[REQUIREMENT]: Once you reach the line containing "(∃ (s : State) (fc" in the data below, restate each line word for word up to and including the one containing "s.posted = []".

[RECORDS FOR THIS TASK]:
theorem meets_QueueStatesAndSweeps :
    (∃ (s : State) (fn q key : Nat) (tail : BitVec 32) (y : Queue), key = 256 * fn + q ∧ s.queues.get key = some y ∧
    (s.link 0).serves = true) ∧
    (∃ (s : State) (fn q lane key : Nat) (y : Queue) (fresh : Bool) (rivals : List (Nat × Queue)) (weight used : Nat
    → Nat), key = 256 * fn + q ∧ q < 256 ∧ s.queues.get key = some y ∧ s.eligible y = true ∧ lane < 256 ∧ ((∀ e ∈
    s.queues, e.2.lane ≠ some lane)) ∧ (s.usedSlots fn y.priv < (if y.priv then 8 else (s.slotsOf fn).slots)) ∧
    (rivals = (s.queues.filter fun e => s.eligible e.2 && e.2.priv == y.priv && (y.priv || e.1 / 256 == fn))) ∧ ((∀ e
    ∈ rivals, y.priv = true ∨ e.2.pid = y.pid → e = (key, y) ∨ y.goesBefore e.2 = true)) ∧ ((∀ p, weight p =
    ((s.slotsOf fn).weights.get p).getD 1)) ∧ ((∀ p, used p = ((s.slotsOf fn).used.get p).getD 0)) ∧ (y.priv = true ∨
    (fresh = false ∧ used y.pid < weight y.pid ∧ ∀ e ∈ rivals, used e.2.pid < weight e.2.pid → y.pid ≤ e.2.pid) ∨
    (fresh = true ∧ (∀ e ∈ rivals, weight e.2.pid ≤ used e.2.pid) ∧ 0 < weight y.pid ∧ ∀ e ∈ rivals, 0 < weight
    e.2.pid → y.pid ≤ e.2.pid))) ∧
    (∃ (s : State) (fn q key : Nat) (y : Queue), key = 256 * fn + q ∧ s.queues.get key = some y) ∧
    (∃ (s : State) (fn key : Nat) (y : Queue), s.queues.get key = some y ∧ s.queues.wf = true ∧ key / 256 = fn ∧
    y.priv = false ∧ y.state = .mapped ∧ (y.packet.isSome = true ∨ y.tail ≠ y.head) ∧ (s.slotsOf fn).period ≤
    (s.tstamp - (s.slotsOf fn).last).toNat ∧ (s.slotsOf fn).period ≤ (s.tstamp - y.grantedAt).toNat ∧ ((∃ e ∈
    s.queues, e.1 / 256 = fn ∧ e.2.priv = false ∧ s.eligible e.2 = true)) ∧ ((∀ e ∈ s.queues, e.1 / 256 = fn →
    e.2.state ≠ .closing))) ∧
    (∃ (s : State) (fn m period : Nat) (weights : List (Nat × Nat)) (more : List RkSetting), s.rkUp = true ∧ fn ≤ 256
    ∧ (((s.vfSlots.filter fun e => e.1 != fn).map fun e => e.2.slots).sum + m ≤ 248) ∧ 100000 ≤ period ∧ period ≤
    100000000) ∧
    (∃ (s : State) (fn q c desc : Nat) (ctx : Option Nat) (w : Nat → W64), s.rkUp = true ∧ fn ≤ 256 ∧ q < 256 ∧ desc
    % 128 = 0 ∧ s.queues.get (256 * fn + q) = none ∧ w = word64s (s.vaRead ctx desc 128) ∧ queueLegal fn ((w
    4).getLsbD 54) w = true ∧ ((c = 4096 ∧ ctx = none ∧ (w 4).getLsbD 54 = true ∧ s.rkRunWarm desc 128 = true ∧
    s.rkRunWarm (w 2).toNat (16 * ((w 1).toNat % 2 ^ 32)) = true) ∨ (c ≠ 4096 ∧ ctx = some c ∧ (w 4).getLsbD 54 =
    false ∧ s.runWarm c desc 128 = true ∧ s.runWarm c (w 2).toNat (16 * ((w 1).toNat % 2 ^ 32)) = true ∧ ∃ x, s.ctx?
    c = some x ∧ x.state ≠ .destroyed ∧ (if x.pf then 256 else x.vf.toNat) = fn))) ∧
    (∃ (s : State) (fc key va : Nat) (y : Queue), s.asleep = false ∧ ((∀ e ∈ s.vfSlots, s.boundaryDue e.1 = false)) ∧
    s.posted = [] ∧ ((∀ e ∈ s.queues, e.2.state = .closing → s.settled e.2 = false)) ∧ ((s.queues.filter fun e =>
    e.2.lane.any fun l => l / 64 == fc) = [(key, y)]) ∧ s.queues.get key = some y ∧ y.state = .mapped ∧ y.packet =
    none ∧ y.tail ≠ y.head ∧ va = y.ring + 64 * (y.head.toNat % y.size) ∧ va % 64 = 0) ∧
    (∃ (s : State) (key status va pa : Nat) (q q' : Queue) (p : List W64) (m : Memory), s.queues.get key = some q ∧
    q.packet = some p ∧ status < 256 ∧ va % 16 = 0 ∧ va = q.cring + 16 * (q.head.toNat % q.size)) :=
  ⟨⟨{ wS wCx wCo wTm wSp with links := [(0, ⟨.up, false, [], 0, 0, false⟩)], queues := [(7,
                                { Queue.blank with ctx := some 0, ring := 0x40006000, size := 16, cring := 0x40007000
                                                    })] }, 0, 7, 7, 16, _, rfl, rfl, by decide +kernel⟩,
    ⟨{ wS wCx wCo wTm wSp with queues := [(7, { Queue.blank with ctx := some 0, ring := 0x40006000, size := 16, cring
                                                                  := 0x40007000, pending := true })], vfSlots := [(0,
                                ⟨1, 100000, 0, [], []⟩)] }, 0, 7, 255, 7, _, false, _, _, _, rfl, by decide +kernel,
    rfl,
    by refine ⟨?_, ?_, ?_, ?_, rfl, by decide +kernel, (fun _ => rfl), (fun _ => rfl), Or.inr (Or.inl ⟨rfl, by decide +kernel⟩)⟩ <;> decide +kernel⟩,
    ⟨{ wS wCx wCo wTm wSp with queues := [(7, { Queue.blank with ctx := some 0, ring := 0x40006000, size := 16, cring
                                                                  := 0x40007000, state := .mapped })] }, 0, 7, 7, _,
    rfl, rfl⟩,
    ⟨{ wS wCx wCo wTm wSp with queues := [(7, { Queue.blank with ctx := some 0, ring := 0x40006000, size := 16, cring
                                                                  := 0x40007000, state := .mapped, tail := 1, lane :=
                                                                  some 0 }), (8,
                                { Queue.blank with ctx := some 0, ring := 0x40006000, size := 16, cring :=
                                                    0x40007000, pending := true })], vfSlots := [(0, ⟨1, 100000, 0,
                                [], []⟩)], tstamp := 100000 }, 0, 7, _, rfl,
    by refine ⟨?_, ?_, ?_, ?_, ?_, ?_, by decide +kernel, ⟨_, List.mem_cons_of_mem _ (List.mem_singleton.mpr rfl), rfl, rfl, by decide +kernel⟩, by decide +kernel⟩ <;> decide +kernel⟩,
    ⟨wS wCx wCo wTm wSp, 256, 248, 100000, [], [], by decide +kernel⟩,
    ⟨{ wS wCx wCo wTm wSp with mem := Memory.setBytes (wMem) 0x40001000 (toBytes 8 (0) ++ toBytes 8 (16) ++ toBytes 8
                                (0x40002000) ++ toBytes 8 (0x40003000) ++ toBytes 8 (0) ++ toBytes 8 (0) ++ toBytes 8
                                (0) ++ toBytes 8 (0) ++ toBytes 8 (0) ++ toBytes 8 (0) ++ toBytes 8 (0) ++ toBytes 8
                                (0) ++ toBytes 8 (0) ++ toBytes 8 (0) ++ toBytes 8 (0) ++ toBytes 8 (0)) }, 0, 255,
    0, 0x40001000, some 0, word64s (toBytes 8 (0) ++ toBytes 8 (16) ++ toBytes 8 (0x40002000) ++ toBytes 8
    (0x40003000) ++ toBytes 8 (0) ++ toBytes 8 (0) ++ toBytes 8 (0) ++ toBytes 8 (0) ++ toBytes 8 (0) ++ toBytes 8
    (0) ++ toBytes 8 (0) ++ toBytes 8 (0) ++ toBytes 8 (0) ++ toBytes 8 (0) ++ toBytes 8 (0) ++ toBytes 8 (0)),
    by refine ⟨?_, ?_, ?_, ?_, ?_, by rw [show State.vaRead _ _ _ _ = toBytes 8 (0) ++ toBytes 8 (16) ++ toBytes 8 (0x40002000) ++ toBytes 8 (0x40003000) ++ toBytes 8 (0) ++ toBytes 8 (0) ++ toBytes 8 (0) ++ toBytes 8 (0) ++ toBytes 8 (0) ++ toBytes 8 (0) ++ toBytes 8 (0) ++ toBytes 8 (0) ++ toBytes 8 (0) ++ toBytes 8 (0) ++ toBytes 8 (0) ++ toBytes 8 (0) by decide +kernel], by decide +kernel, Or.inr ⟨by decide, rfl, by decide +kernel, by decide +kernel, by decide +kernel, _, rfl, by decide, by decide⟩⟩ <;> decide +kernel⟩,
    ⟨{ wS wCx wCo wTm wSp with queues := [(7, { Queue.blank with ctx := some 0, ring := 0x40006000, size := 16, cring
                                                                  := 0x40007000, state := .mapped, tail := 1, lane :=
                                                                  some 192 })] }, 3, 7, _, _,
    by refine ⟨?_, ?_, ?_, ?_, ?_, rfl, by decide +kernel, by decide +kernel, by decide +kernel, rfl, by decide +kernel⟩ <;> decide +kernel⟩,
    ⟨{ wS wCx wCo wTm wSp with queues := [(7, { Queue.blank with ctx := some 0, ring := 0x40006000, size := 16, cring
                                                                  := 0x40007000, state := .mapped, head := 17, tail
                                                                  := 18, lane := some 192, packet := some
                                                                  [0x0100000000000000, 0, 0, 0, 0, 0, 0, 0], begun :=
                                                                  true })] }, 7, 255, 0x40007010, 0x40007010, _,
    Queue.blank, _, [], rfl, rfl, by decide +kernel, by decide +kernel, rfl⟩⟩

[OUTPUT FOR THIS EXERCISE]:
    (∃ (s : State) (fc key va : Nat) (y : Queue), s.asleep = false ∧ ((∀ e ∈ s.vfSlots, s.boundaryDue e.1 = false)) ∧
    s.posted = [] ∧ ((∀ e ∈ s.queues, e.2.state = .closing → s.settled e.2 = false)) ∧ ((s.queues.filter fun e =>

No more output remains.